■ Exercise details
Take the lines from the beginning of the data below through the line holding "commit word or" and return exactly those.

■ Data for the task
● ● ● ●

-- ==== Sys2Proof/Machine/RegTable.lean ====
section
/-!
DEFINITION. Sys2Proof/Machine/RegTable.lean: the parameter words of every unit, field by field, as the
tables of the chapters give them (access codes of R7, reset values, ranges, and whether the word is a
commit word or a direct word under R106). One list per unit; a word that several channels, axes, strings
and so on share is given once, with the strides and counts of its repetitions.
-/
namespace Sys2Proof.Machine

/-- Access codes of R7. -/
inductive Access where
  | rw | ro | rc | w1c | wo | cmd
deriving DecidableEq, Repr

/-- One field of a parameter word: its low bit, its width, its access code (R7), its reset value and, where
the table states a range narrower than the field, that range (a signed range starts below 0). -/
structure RegField where
  lo : Nat
  width : Nat
  acc : Access
  rst : Nat
  range : Option (Int × Int)
deriving DecidableEq, Repr

/-- One parameter word of a unit, or one family of repeated words. `perCh` marks a word of each channel's block
of 1,024 words (R102); `dims` lists the stride and count of each further repetition. -/
structure RegWord where
  base : Nat
  perCh : Bool
  dims : List (Nat × Nat)
  commit : Bool
  fields : List RegField
deriving DecidableEq, Repr

/-- A field of a parameter word at a given address: the name by which the meanings read and write it. -/
structure Fld where
  addr : Nat
  lo : Nat
  width : Nat
deriving DecidableEq, Repr

/-- The parameter address of word `w` of unit `u` (R102). -/
def wordAddr (u w : Nat) : Nat := u * 65536 + w

/-- The parameter address of word `w` of channel `c`'s block in the per-channel unit `u` (R102). -/
def chanAddr (u c w : Nat) : Nat := u * 65536 + c * 1024 + w

/-- The words of SYS (unit 0x00): spec/00_scope.md R1, spec/01_architecture.md R26, spec/01_architecture.md R613, spec/02_package_power_reset.md R61, spec/02_package_power_reset.md R64, spec/02_package_power_reset.md R71. -/
def wordsSYS : List RegWord := [
  ⟨0x0, false, [], false, [⟨0, 16, .ro, 18263, none⟩]⟩,
  ⟨0x1, false, [], false, [⟨0, 16, .ro, 25602, none⟩, ⟨16, 8, .ro, 77, none⟩]⟩,
  ⟨0x2, false, [], false, [⟨0, 8, .ro, 0, none⟩, ⟨8, 8, .ro, 0, none⟩, ⟨16, 8, .ro, 0, none⟩]⟩,
  ⟨0x3, false, [], false, [⟨0, 16, .ro, 0, none⟩, ⟨16, 8, .ro, 0, none⟩, ⟨24, 8, .ro, 0, none⟩]⟩,
  ⟨0x10, false, [], false, [⟨0, 3, .ro, 0, none⟩, ⟨4, 4, .ro, 0, none⟩, ⟨8, 1, .cmd, 0, none⟩, ⟨9, 1, .cmd, 0, none⟩, ⟨10, 1, .cmd, 0, none⟩, ⟨11, 1, .cmd, 0, none⟩, ⟨16, 16, .ro, 0, none⟩]⟩,
  ⟨0x11, false, [], false, [⟨0, 1, .ro, 0, none⟩, ⟨1, 1, .ro, 0, none⟩, ⟨2, 1, .ro, 0, none⟩, ⟨3, 1, .ro, 0, none⟩, ⟨4, 1, .ro, 0, none⟩, ⟨5, 1, .ro, 0, none⟩, ⟨6, 1, .ro, 0, none⟩]⟩,
  ⟨0x20, false, [], false, [⟨0, 4, .ro, 0, none⟩, ⟨4, 2, .ro, 0, none⟩, ⟨6, 2, .ro, 0, none⟩, ⟨16, 4, .ro, 0, none⟩, ⟨20, 2, .ro, 0, none⟩, ⟨22, 2, .ro, 0, none⟩, ⟨24, 1, .w1c, 0, none⟩]⟩,
  ⟨0x21, false, [], false, [⟨0, 4, .ro, 0, none⟩, ⟨4, 2, .ro, 0, none⟩, ⟨6, 1, .ro, 0, none⟩, ⟨7, 1, .ro, 0, none⟩, ⟨8, 1, .ro, 0, none⟩, ⟨9, 1, .ro, 0, none⟩, ⟨10, 1, .ro, 0, none⟩, ⟨11, 1, .ro, 0, none⟩, ⟨12, 1, .ro, 0, none⟩, ⟨16, 16, .ro, 0, none⟩]⟩,
  ⟨0x22, false, [], false, [⟨0, 1, .w1c, 1, none⟩, ⟨1, 1, .w1c, 0, none⟩, ⟨2, 1, .w1c, 0, none⟩, ⟨3, 1, .w1c, 0, none⟩, ⟨4, 1, .w1c, 0, none⟩, ⟨5, 1, .w1c, 0, none⟩, ⟨6, 1, .w1c, 0, none⟩]⟩]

● ● ● ●

■ Solution for this task
-- ==== Sys2Proof/Machine/RegTable.lean ====
section
/-!
DEFINITION. Sys2Proof/Machine/RegTable.lean: the parameter words of every unit, field by field, as the
tables of the chapters give them (access codes of R7, reset values, ranges, and whether the word is a
commit word or a direct word under R106). One list per unit; a word that several channels, axes, strings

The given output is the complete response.